### WORK REQUIRED
Copy exactly the lines of the data below that run from the line holding "names (R23). -/" through the line holding "def fmStatWord (s", both ends included.

─── ENTRIES SHOWN ───

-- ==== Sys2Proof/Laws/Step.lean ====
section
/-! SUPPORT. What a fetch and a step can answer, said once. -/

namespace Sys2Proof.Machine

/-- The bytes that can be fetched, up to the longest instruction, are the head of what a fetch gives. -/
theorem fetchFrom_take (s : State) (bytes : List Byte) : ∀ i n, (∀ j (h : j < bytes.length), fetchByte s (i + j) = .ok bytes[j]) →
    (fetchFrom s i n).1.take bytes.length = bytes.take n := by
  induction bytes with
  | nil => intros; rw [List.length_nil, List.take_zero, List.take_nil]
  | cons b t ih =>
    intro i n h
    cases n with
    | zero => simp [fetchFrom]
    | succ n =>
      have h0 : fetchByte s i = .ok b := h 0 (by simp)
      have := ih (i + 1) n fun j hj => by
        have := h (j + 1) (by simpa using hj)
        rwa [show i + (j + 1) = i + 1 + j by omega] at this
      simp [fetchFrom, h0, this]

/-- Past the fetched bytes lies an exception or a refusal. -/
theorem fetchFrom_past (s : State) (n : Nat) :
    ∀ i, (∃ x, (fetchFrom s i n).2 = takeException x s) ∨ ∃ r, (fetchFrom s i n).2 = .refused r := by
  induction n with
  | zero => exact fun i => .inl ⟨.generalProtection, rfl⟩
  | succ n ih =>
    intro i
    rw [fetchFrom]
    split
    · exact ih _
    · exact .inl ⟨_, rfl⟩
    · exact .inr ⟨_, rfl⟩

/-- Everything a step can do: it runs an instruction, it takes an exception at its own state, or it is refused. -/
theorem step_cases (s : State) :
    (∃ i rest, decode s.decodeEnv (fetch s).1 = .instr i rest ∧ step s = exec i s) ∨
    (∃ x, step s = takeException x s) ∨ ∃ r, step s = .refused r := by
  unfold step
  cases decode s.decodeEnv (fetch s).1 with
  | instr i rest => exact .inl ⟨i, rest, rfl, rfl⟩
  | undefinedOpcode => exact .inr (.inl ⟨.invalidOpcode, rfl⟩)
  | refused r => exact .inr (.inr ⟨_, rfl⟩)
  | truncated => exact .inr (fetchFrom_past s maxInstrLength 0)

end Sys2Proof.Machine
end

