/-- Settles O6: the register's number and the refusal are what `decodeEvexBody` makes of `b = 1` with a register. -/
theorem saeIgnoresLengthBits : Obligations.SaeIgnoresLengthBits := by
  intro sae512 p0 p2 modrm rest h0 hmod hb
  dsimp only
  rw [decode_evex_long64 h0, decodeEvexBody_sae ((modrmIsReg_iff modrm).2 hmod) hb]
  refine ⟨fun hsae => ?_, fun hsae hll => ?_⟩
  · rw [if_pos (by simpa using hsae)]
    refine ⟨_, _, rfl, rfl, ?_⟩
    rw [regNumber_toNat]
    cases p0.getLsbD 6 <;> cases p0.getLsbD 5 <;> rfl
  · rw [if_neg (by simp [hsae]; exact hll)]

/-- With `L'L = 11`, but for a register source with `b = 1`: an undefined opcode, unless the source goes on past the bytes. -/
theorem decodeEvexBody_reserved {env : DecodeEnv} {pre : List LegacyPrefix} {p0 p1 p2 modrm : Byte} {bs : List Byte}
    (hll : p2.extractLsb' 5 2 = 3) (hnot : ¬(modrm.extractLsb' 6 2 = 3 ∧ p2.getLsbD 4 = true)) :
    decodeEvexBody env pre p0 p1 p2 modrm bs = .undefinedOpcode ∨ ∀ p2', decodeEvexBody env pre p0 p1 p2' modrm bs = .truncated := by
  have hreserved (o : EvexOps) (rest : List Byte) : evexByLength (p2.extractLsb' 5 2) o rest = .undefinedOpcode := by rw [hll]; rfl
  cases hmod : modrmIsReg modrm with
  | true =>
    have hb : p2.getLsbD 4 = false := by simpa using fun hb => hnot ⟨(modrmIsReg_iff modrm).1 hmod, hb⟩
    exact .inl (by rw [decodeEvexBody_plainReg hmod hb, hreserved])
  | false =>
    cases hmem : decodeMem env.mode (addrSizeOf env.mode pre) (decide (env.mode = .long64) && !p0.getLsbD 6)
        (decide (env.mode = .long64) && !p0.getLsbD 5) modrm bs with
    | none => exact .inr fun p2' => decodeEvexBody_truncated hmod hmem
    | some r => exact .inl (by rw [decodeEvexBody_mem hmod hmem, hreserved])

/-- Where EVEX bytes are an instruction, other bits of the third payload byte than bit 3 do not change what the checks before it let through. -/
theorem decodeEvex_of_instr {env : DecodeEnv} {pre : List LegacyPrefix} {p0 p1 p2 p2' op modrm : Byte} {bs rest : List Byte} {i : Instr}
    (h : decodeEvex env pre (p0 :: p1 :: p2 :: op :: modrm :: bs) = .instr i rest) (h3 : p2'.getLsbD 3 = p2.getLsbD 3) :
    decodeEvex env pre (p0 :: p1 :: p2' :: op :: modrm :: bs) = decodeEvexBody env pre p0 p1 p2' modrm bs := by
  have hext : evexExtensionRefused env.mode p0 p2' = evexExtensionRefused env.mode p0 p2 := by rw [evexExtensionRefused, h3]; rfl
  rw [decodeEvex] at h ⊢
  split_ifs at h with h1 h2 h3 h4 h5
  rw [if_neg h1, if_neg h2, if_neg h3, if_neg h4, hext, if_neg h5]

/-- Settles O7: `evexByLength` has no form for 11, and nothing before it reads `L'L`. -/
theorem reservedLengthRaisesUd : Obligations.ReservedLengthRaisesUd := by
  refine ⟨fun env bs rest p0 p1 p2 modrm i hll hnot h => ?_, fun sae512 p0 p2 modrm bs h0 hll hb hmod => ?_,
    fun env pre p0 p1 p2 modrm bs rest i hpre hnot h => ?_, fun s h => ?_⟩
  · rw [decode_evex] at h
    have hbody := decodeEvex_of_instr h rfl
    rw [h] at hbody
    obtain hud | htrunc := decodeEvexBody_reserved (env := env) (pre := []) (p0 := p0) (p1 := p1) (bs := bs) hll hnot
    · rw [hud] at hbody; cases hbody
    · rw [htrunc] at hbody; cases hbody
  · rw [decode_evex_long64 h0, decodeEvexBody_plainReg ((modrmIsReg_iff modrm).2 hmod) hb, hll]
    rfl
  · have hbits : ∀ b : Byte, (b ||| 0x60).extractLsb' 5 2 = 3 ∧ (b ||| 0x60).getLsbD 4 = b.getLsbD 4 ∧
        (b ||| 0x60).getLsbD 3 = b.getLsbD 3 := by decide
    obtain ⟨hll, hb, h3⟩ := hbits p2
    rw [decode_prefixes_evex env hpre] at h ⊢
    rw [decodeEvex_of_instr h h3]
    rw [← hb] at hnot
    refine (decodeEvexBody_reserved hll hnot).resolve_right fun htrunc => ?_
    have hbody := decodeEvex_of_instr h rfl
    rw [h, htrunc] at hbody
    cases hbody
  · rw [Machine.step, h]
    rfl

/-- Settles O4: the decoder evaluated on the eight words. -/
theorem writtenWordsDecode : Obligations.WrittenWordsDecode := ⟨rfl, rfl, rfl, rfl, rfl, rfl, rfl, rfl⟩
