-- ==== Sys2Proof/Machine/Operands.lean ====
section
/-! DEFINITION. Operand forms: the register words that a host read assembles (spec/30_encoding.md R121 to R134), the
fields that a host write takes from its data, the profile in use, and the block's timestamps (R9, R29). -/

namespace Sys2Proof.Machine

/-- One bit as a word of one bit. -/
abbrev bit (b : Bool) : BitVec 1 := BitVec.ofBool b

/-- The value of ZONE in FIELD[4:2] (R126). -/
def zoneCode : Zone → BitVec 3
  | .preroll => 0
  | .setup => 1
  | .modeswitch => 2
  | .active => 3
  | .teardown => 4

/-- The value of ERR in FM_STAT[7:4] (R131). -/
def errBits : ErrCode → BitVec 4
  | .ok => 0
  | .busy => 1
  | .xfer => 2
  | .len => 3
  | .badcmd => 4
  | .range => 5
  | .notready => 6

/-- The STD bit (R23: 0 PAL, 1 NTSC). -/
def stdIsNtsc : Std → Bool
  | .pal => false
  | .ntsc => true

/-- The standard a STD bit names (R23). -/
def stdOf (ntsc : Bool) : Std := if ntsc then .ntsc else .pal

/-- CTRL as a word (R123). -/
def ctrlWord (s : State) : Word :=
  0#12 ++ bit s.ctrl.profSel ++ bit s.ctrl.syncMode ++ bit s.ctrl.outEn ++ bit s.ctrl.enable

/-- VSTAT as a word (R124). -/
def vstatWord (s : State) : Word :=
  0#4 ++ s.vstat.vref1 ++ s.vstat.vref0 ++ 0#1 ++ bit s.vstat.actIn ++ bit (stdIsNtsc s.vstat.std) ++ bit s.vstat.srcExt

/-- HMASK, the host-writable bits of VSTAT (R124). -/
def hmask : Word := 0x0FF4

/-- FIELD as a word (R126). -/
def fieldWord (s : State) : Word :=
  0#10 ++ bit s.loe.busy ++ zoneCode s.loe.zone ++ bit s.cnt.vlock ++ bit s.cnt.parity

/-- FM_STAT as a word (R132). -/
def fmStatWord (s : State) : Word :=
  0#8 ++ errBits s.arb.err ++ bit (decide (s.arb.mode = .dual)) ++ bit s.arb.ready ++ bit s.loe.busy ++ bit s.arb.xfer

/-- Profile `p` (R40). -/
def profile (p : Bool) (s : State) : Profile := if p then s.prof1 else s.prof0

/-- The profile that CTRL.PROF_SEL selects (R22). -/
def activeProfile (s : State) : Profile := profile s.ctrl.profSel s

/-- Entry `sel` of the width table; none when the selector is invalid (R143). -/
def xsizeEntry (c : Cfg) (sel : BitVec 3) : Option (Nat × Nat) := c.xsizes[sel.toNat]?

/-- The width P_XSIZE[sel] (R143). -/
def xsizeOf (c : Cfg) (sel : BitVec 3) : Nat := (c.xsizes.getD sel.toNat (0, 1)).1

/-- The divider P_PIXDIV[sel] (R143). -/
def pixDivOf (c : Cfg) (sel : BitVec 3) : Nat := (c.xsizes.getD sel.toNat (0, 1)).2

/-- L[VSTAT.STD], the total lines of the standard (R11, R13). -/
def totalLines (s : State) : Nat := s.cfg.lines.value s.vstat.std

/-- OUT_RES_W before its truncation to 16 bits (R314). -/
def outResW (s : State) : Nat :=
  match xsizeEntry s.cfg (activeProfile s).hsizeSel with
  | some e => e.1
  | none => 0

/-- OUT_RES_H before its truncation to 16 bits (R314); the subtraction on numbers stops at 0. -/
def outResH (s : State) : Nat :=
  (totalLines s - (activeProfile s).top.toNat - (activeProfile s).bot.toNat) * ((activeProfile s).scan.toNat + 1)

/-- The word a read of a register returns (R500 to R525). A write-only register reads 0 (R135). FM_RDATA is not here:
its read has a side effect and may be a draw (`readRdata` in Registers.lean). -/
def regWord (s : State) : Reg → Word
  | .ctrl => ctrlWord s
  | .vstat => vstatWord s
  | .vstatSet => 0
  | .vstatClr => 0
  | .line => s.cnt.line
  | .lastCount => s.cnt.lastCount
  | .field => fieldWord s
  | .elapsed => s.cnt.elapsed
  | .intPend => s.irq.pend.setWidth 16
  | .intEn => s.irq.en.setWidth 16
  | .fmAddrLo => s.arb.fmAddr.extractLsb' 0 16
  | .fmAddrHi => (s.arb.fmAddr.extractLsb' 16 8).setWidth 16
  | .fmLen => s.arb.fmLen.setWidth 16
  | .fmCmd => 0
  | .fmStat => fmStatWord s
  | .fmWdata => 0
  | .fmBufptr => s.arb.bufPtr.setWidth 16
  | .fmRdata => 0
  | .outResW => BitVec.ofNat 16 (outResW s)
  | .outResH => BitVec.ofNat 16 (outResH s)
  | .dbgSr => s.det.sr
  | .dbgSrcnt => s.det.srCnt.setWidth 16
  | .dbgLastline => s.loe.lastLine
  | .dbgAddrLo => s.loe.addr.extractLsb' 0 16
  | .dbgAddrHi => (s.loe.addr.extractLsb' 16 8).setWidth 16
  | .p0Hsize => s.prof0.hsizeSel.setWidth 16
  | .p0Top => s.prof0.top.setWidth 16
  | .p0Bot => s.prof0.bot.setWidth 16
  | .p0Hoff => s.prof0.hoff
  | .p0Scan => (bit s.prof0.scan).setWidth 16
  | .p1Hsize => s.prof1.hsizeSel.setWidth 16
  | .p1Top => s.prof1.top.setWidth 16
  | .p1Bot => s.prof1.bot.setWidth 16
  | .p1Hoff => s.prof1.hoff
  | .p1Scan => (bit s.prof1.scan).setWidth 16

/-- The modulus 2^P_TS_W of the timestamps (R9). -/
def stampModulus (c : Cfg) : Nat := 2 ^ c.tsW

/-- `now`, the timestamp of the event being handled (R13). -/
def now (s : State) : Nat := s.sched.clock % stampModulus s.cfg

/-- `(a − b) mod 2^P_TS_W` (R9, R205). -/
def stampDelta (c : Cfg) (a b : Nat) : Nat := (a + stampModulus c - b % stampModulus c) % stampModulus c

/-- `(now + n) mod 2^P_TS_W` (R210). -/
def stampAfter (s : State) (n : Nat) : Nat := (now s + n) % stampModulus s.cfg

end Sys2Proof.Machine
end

───

### TASK OUTPUT
/-- The standard a STD bit names (R23). -/
def stdOf (ntsc : Bool) : Std := if ntsc then .ntsc else .pal

/-- CTRL as a word (R123). -/
def ctrlWord (s : State) : Word :=
  0#12 ++ bit s.ctrl.profSel ++ bit s.ctrl.syncMode ++ bit s.ctrl.outEn ++ bit s.ctrl.enable

/-- VSTAT as a word (R124). -/
def vstatWord (s : State) : Word :=
  0#4 ++ s.vstat.vref1 ++ s.vstat.vref0 ++ 0#1 ++ bit s.vstat.actIn ++ bit (stdIsNtsc s.vstat.std) ++ bit s.vstat.srcExt

/-- HMASK, the host-writable bits of VSTAT (R124). -/
def hmask : Word := 0x0FF4

/-- FIELD as a word (R126). -/
def fieldWord (s : State) : Word :=
  0#10 ++ bit s.loe.busy ++ zoneCode s.loe.zone ++ bit s.cnt.vlock ++ bit s.cnt.parity

/-- FM_STAT as a word (R132). -/
def fmStatWord (s : State) : Word :=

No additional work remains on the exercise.